*Exercise brief*
Look through the listing and report every line that has "Obligations" in it.

*Provided records*
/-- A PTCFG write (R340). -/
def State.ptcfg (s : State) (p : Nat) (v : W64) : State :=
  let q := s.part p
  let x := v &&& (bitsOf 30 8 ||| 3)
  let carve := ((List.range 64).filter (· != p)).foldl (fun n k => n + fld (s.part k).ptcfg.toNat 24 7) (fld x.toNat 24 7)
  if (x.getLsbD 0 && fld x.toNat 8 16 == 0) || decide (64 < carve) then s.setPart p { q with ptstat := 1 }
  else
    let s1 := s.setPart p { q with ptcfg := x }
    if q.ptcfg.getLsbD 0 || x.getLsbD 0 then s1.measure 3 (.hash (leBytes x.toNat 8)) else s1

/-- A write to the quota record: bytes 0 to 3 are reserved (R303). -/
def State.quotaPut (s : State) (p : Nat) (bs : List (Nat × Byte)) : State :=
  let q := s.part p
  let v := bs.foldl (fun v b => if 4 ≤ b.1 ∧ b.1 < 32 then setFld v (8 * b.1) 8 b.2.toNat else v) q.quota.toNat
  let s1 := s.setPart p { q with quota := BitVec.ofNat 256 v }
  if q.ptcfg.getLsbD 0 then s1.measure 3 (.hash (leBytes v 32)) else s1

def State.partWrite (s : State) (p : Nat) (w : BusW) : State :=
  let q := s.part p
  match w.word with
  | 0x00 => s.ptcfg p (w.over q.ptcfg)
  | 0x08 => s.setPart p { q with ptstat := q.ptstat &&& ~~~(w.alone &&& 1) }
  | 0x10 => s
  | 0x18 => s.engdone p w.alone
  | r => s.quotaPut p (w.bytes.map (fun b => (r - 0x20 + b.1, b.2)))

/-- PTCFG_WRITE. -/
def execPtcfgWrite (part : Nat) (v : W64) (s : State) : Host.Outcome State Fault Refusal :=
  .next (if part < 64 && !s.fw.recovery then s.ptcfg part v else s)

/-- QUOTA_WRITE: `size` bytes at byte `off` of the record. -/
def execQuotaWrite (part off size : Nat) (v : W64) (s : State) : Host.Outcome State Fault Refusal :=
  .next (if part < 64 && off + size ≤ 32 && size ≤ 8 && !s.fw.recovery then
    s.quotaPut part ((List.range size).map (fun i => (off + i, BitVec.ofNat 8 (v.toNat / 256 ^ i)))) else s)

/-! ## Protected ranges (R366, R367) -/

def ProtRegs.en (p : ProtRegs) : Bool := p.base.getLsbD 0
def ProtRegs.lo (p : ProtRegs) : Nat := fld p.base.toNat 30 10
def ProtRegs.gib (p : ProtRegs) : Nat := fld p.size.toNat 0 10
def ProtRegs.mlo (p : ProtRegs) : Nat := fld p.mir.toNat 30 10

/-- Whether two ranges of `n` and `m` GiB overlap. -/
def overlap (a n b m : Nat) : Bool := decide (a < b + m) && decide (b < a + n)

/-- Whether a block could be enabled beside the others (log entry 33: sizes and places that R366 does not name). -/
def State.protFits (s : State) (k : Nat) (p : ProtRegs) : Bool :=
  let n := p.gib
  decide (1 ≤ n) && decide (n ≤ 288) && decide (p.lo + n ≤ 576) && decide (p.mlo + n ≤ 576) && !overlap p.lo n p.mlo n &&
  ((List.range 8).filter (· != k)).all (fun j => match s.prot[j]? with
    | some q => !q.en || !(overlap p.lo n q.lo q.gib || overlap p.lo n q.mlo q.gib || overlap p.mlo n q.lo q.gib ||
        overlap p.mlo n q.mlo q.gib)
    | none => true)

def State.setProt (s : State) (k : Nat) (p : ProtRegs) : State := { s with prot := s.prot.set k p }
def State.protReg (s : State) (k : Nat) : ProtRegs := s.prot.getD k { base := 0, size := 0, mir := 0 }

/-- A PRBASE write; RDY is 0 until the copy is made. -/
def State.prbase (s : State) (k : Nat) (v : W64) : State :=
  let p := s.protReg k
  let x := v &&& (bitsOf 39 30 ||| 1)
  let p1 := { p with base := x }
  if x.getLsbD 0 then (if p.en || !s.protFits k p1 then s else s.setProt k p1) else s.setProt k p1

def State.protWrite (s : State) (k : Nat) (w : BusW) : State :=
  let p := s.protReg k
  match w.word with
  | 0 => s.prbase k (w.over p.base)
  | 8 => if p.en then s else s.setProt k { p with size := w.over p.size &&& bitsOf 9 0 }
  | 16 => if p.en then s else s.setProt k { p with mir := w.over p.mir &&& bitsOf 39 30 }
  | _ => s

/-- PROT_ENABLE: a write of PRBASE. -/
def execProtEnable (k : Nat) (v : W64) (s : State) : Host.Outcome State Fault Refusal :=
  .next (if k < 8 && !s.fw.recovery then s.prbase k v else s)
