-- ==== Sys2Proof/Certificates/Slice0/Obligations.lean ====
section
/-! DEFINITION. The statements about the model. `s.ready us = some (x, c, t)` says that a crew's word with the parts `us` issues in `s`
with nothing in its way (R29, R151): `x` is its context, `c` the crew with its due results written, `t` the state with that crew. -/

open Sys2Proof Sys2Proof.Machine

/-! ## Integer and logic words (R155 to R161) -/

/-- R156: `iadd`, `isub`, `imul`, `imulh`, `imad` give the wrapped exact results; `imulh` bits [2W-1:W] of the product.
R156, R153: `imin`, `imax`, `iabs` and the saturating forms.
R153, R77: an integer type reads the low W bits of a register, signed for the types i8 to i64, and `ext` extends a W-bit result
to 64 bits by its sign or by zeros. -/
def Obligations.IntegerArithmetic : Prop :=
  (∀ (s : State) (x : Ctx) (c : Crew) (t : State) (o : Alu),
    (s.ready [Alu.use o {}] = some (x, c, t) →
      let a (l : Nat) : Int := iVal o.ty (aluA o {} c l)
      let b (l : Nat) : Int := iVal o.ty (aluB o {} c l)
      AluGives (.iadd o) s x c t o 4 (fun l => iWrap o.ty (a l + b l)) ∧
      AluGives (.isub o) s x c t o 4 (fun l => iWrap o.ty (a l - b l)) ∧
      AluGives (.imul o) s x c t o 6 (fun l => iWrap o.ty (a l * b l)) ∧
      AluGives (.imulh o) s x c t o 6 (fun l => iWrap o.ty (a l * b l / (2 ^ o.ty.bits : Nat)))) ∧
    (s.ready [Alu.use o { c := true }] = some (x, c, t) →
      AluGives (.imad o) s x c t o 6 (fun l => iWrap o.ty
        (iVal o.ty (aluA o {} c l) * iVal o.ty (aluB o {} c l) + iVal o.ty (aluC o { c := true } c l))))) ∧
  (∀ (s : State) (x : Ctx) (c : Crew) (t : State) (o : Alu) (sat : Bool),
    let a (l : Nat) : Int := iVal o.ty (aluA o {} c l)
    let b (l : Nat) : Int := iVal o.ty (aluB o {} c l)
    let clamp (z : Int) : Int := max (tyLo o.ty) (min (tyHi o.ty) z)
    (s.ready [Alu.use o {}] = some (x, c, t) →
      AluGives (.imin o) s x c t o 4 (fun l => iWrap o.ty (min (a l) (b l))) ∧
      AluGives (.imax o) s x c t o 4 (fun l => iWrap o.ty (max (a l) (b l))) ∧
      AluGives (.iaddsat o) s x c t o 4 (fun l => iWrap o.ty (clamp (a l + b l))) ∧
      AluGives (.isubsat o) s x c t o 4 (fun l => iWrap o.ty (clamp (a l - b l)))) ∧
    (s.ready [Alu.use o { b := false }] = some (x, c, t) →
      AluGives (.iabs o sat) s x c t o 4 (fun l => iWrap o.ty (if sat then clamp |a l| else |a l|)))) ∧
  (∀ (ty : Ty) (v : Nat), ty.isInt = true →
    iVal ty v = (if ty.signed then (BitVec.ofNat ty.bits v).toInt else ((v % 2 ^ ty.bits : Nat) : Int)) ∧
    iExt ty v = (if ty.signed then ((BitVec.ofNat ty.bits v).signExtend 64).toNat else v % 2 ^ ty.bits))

*Exercise output*
-- ==== Sys2Proof/Certificates/Slice0/Obligations.lean ====
def Obligations.IntegerArithmetic : Prop :=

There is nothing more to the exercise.